The third patch doesn’t quite apply cleanly, as the loading NVML code has changed a bit (namely, failOnInitErrorFlag has been added). However, if you take a look at the patch, you can manually apply it by looking for the "log.Println("Loading NVML")" statement and replacing that chunk of code with the new code (indicated by the +s in the patch file).

Building the arm image

Building the image with ARM support is now relatively simple. If you’re running on an ARM machine you can just build as normal, e.g. docker build -t holdenk/k8s-device-plugin-arm:v0.7.0.1 -f ./docker/arm64/Dockerfile.ubuntu16.04 .

Otherwise, assuming you’ve set up cross-building, you can use buildx and just specify one platform, docker buildx build -t holdenk/k8s-device-plugin-arm:v0.7.0.1 --platform linux/arm64 --push -f ./docker/arm64/Dockerfile.ubuntu16.04 .

Building a multi-arch image

If you have a mix of ARM and x86 machines in your cluster (as I do), having just an ARM image makes deployment a bit difficult. Thankfully we can update the Dockerfile to make it multi-arch by adding the ARG TARGETARCH and taking out the hardcoded arm64 references. For the --platform=arm64 we can just go ahead and remove them, and for the wget, we can replace arm64 with ${TARGETARCH}.

Now, assuming you’ve got your multi-arch Docker build environment set up, you can cross-build this with, docker buildx build -t holdenk/k8s-device-plugin:v0.7.0.1 --platform linux/arm64,linux/amd64 --push -f ./docker/multi/Dockerfile.ubuntu16.04 ..
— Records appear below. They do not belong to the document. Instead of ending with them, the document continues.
/-- R318: class ALU by opcode. -/
def decodeAlu (w : W) (ext : Option W) : Decoded :=
  match (w.extractLsb' 25 7).toNat with
  | 0 => vBin .iaddV w ext
  | 1 => sBin .iaddS w ext
  | 2 => vBinD .iaddDV w ext
  | 3 => sBinD .iaddDS w ext
  | 4 => vBin .isubV w ext
  | 5 => sBin .isubS w ext
  | 6 => vBinD .isubDV w ext
  | 7 => sBinD .isubDS w ext
  | 8 => vBin .imulV w ext
  | 9 => sBin .imulS w ext
  | 10 => vBin .imulhIV w ext
  | 11 => sBin .imulhIS w ext
  | 12 => vBin .imulhNV w ext
  | 13 => sBin .imulhNS w ext
  | 14 => vBin .imadV w ext
  | 15 => sBin .imadS w ext
  | 16 => vBin .iminIV w ext
  | 17 => sBin .iminIS w ext
  | 18 => vBin .iminNV w ext
  | 19 => sBin .iminNS w ext
  | 20 => vBin .imaxIV w ext
  | 21 => sBin .imaxIS w ext
  | 22 => vBin .imaxNV w ext
  | 23 => sBin .imaxNS w ext
  | 24 => vUn .iabsV w ext
  | 25 => sUn .iabsS w ext
  | 26 => vBin .andV w ext
  | 27 => sBin .andS w ext
  | 28 => vBin .orV w ext
  | 29 => sBin .orS w ext
  | 30 => vBin .xorV w ext
  | 31 => sBin .xorS w ext
  | 32 => vUn .notV w ext
  | 33 => sUn .notS w ext
  | 34 => vBin .shlV w ext
  | 35 => sBin .shlS w ext
  | 36 => vBin .shrV w ext
  | 37 => sBin .shrS w ext
  | 38 => vBin .sarV w ext
  | 39 => sBin .sarS w ext
  | 40 => vBin .rotV w ext
  | 41 => sBin .rotS w ext
  | 42 => vUn .popcV w ext
  | 43 => sUn .popcS w ext
  | 44 => vUn .clzV w ext
  | 45 => sUn .clzS w ext
  | 46 => vUn .brevV w ext
  | 47 => sUn .brevS w ext
  | 48 => vBin .bfeNV w ext
  | 49 => sBin .bfeNS w ext
  | 50 => vBin .bfeIV w ext
  | 51 => sBin .bfeIS w ext
  | 52 => vBin .bfiV w ext
  | 53 => sBin .bfiS w ext
  | 54 => vBin .selV w ext
  | 55 => sBin .selS w ext
  | 56 => vUn .movV w ext
  | 57 => sUn .movS w ext
  | 58 => icmpV .icmpV w ext
  | 59 => icmpS .icmpS w ext
  | 60 => fcmp .fcmpF32 w ext
  | 61 => fcmpD .fcmpF64 w ext
  | 62 => plop .plop w ext
  | 63 => ballot .ballot w ext
  | 64 => vBin .faddF32V w ext
  | 65 => sBin .faddF32S w ext
  | 66 => vBinD .faddF64 w ext
  | 67 => vBin .faddH2 w ext
  | 68 => vBin .faddB2 w ext
  | 69 => vBin .fsubF32 w ext
  | 70 => vBinD .fsubF64 w ext
  | 72 => vBin .fmulF32V w ext
  | 73 => sBin .fmulF32S w ext
  | 74 => vBinD .fmulF64 w ext
  | 75 => vBin .fmulH2 w ext
  | 76 => vBin .fmulB2 w ext
  | 80 => vBin .ffmaF32V w ext
  | 81 => sBin .ffmaF32S w ext
  | 82 => vBinD .ffmaF64 w ext
  | 83 => vBin .ffmaH2 w ext
  | 84 => vBin .ffmaB2 w ext
  | 85 => vBin .fminF32 w ext
  | 86 => vBin .fmaxF32 w ext
  | 87 => vBinD .fminF64 w ext
  | 88 => vBinD .fmaxF64 w ext
  | 89 => vBin .fdot2 w ext
  | 90 => vUn .frcp w ext
  | 91 => vUn .frsq w ext
  | 92 => vUn .fsqrt w ext
  | 93 => vUn .fex2 w ext
  | 94 => vUn .flg2 w ext
  | 96 => vUn .fsin w ext
  | 97 => vUn .fcos w ext
  | 98 => cvt .cvtFromF32 .fp32 w ext
  | 99 => vCtl .qnt w ext
  | 100 => vCtl .unpk w ext
  | 101 => vCtl .pack w ext
  | 102 => vBin .shflIdx w ext
  | 103 => vBin .shflXor w ext
  | 104 => vBin .shflUp w ext
  | 105 => vBin .shflDown w ext
  | 106 => vred .vred w ext
  | 107 => vminx .vminxN w ext
  | 108 => vminx .vminxI w ext
  | 109 => vminx .vminxF w ext
  | 110 => vminx .vmaxxN w ext
  | 111 => vminx .vmaxxI w ext
  | 112 => vminx .vmaxxF w ext
  | 113 => vscan .vscan w ext
  | 115 => cvt .cvtFromF64 .fp64 w ext
  | 116 => cvt .cvtFromBf16 .bf16 w ext
  | 117 => cvt .cvtFromF16 .fp16 w ext
  | 118 => cvt .cvtFromE4m3 .e4m3 w ext
  | 119 => cvt .cvtFromE5m2 .e5m2 w ext
  | 120 => cvt .cvtFromI32 .i32 w ext
  | 121 => cvt .cvtFromN32 .n32 w ext
  | 0x72 => pmov w ext
  | 0x7F => nopWord w
  | _ => .illegal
Updating the YAML & deploying.

Once you’ve built your container image, you’ll need to update the image in nvidia-device-plugin.yml to point to your custom version. You can then deploy it with kubectl apply -f nvidia-device-plugin.yml.

Conclusion

Tagging your nodes with GPU resources is an important part of being able to take advantage of your cluster resources. While the NVidia tagger does not yet support Jetson boards out of the box, there are only a few small patches needed to get it working.